-- PROVIDED INFORMATION follows --
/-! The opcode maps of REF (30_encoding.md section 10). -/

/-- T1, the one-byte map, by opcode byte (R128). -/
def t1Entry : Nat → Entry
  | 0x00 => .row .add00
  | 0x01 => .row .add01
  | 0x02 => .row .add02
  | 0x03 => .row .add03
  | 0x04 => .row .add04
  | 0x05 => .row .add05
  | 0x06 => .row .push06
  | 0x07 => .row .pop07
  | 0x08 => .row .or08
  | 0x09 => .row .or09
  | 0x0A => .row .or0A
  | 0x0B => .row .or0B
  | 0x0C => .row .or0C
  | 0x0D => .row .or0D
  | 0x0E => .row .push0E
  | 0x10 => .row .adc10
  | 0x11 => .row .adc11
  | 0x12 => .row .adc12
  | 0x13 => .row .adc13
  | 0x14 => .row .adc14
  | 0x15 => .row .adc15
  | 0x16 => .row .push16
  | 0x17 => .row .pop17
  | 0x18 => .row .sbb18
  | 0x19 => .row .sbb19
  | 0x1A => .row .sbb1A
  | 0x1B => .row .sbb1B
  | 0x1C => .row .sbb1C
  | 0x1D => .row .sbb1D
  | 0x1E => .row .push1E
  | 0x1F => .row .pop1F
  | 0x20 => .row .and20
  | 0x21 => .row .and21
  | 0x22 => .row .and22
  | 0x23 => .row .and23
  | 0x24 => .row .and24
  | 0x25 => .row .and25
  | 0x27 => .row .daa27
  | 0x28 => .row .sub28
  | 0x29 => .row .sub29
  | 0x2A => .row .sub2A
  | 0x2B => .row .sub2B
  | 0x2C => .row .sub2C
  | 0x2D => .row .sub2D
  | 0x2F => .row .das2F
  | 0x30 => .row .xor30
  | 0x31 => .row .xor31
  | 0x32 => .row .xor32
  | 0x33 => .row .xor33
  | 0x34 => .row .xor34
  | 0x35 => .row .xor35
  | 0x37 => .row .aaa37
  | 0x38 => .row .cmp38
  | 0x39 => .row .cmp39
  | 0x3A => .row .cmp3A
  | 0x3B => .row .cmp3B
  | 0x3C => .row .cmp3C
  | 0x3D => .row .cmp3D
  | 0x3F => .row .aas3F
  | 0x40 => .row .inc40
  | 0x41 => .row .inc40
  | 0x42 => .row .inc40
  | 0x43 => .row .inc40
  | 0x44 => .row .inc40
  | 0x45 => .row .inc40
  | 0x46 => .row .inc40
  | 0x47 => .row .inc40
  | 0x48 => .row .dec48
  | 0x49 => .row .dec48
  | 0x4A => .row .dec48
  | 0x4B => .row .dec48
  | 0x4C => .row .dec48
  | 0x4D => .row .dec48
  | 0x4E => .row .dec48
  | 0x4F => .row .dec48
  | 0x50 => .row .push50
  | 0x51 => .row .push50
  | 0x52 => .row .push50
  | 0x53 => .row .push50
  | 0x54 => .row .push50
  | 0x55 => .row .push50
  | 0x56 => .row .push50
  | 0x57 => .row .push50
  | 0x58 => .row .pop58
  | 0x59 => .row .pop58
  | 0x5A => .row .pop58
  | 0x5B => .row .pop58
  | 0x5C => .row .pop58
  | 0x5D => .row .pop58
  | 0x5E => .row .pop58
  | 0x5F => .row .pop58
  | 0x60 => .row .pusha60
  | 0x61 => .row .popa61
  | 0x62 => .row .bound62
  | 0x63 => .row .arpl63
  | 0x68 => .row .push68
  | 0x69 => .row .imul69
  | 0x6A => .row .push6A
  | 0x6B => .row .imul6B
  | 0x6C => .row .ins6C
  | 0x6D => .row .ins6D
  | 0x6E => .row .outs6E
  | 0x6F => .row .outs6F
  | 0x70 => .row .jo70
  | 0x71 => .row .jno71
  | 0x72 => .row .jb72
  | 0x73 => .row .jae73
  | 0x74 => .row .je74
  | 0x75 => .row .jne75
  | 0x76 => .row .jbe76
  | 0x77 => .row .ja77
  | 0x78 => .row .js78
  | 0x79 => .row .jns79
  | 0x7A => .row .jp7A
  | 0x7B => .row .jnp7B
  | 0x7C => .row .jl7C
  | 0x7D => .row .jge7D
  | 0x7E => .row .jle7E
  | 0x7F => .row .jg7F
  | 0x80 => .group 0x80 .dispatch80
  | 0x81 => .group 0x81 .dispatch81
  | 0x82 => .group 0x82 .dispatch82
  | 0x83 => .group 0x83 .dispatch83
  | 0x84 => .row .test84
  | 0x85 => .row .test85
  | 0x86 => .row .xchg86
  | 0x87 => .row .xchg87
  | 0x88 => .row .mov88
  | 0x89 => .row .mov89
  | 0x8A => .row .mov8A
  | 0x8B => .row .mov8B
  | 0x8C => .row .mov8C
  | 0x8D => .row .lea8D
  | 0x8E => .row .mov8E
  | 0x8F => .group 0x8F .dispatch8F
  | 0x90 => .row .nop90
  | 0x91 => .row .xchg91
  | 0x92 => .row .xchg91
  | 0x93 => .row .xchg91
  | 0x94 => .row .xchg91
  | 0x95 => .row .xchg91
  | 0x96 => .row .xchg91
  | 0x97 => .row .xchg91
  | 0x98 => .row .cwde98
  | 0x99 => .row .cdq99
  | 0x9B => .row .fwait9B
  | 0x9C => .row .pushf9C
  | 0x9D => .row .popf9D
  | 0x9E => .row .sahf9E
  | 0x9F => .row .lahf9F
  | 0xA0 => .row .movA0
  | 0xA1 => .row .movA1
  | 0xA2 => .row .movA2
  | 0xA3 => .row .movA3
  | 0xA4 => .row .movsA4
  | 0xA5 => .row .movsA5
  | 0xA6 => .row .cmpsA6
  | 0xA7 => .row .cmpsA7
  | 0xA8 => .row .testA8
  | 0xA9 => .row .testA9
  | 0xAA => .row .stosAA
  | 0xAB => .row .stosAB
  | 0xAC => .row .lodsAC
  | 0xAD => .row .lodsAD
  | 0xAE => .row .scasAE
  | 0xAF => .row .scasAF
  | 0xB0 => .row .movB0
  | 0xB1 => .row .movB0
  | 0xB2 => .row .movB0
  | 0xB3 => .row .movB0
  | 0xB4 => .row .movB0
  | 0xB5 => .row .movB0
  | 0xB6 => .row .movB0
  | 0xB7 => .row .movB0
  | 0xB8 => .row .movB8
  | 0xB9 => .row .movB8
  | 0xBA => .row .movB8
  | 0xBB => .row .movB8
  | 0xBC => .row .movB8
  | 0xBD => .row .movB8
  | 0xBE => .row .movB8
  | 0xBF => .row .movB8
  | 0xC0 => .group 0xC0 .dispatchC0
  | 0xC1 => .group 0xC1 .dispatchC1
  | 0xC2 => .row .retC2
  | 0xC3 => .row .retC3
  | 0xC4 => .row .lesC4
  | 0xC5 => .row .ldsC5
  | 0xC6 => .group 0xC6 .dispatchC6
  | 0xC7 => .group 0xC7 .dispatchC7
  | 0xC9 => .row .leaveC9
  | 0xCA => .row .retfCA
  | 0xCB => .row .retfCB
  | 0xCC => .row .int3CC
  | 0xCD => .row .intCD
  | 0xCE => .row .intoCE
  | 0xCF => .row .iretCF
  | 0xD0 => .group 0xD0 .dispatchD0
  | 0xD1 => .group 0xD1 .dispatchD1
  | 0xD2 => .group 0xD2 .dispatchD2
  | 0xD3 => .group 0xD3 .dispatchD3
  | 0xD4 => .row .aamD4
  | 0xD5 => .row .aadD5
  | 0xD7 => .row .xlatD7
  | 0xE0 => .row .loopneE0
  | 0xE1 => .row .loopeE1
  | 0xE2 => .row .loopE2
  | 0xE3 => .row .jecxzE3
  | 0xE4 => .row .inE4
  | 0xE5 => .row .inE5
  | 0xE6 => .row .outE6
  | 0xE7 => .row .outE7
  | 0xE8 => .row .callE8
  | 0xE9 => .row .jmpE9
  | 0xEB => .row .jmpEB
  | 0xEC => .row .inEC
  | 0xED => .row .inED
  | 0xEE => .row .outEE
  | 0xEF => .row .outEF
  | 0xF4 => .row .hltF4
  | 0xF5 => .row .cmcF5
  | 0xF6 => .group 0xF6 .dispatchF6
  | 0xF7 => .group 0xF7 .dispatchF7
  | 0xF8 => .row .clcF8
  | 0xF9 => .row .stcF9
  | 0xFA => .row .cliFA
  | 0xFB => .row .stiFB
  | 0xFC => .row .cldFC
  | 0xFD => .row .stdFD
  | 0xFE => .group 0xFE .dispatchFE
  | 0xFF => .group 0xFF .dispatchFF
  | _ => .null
-- PROVIDED INFORMATION concluded --
> [BRIEF]: Nothing but the lines from the start of the data through the line holding "0x11 => .row .adc11" should be restated, and each one exactly.

> [COMPLETED EXERCISE]:
/-! The opcode maps of REF (30_encoding.md section 10). -/

/-- T1, the one-byte map, by opcode byte (R128). -/
def t1Entry : Nat → Entry
  | 0x00 => .row .add00
  | 0x01 => .row .add01
  | 0x02 => .row .add02
  | 0x03 => .row .add03
  | 0x04 => .row .add04
  | 0x05 => .row .add05
  | 0x06 => .row .push06
  | 0x07 => .row .pop07
  | 0x08 => .row .or08
  | 0x09 => .row .or09
  | 0x0A => .row .or0A
  | 0x0B => .row .or0B
  | 0x0C => .row .or0C
  | 0x0D => .row .or0D
  | 0x0E => .row .push0E
  | 0x10 => .row .adc10
  | 0x11 => .row .adc11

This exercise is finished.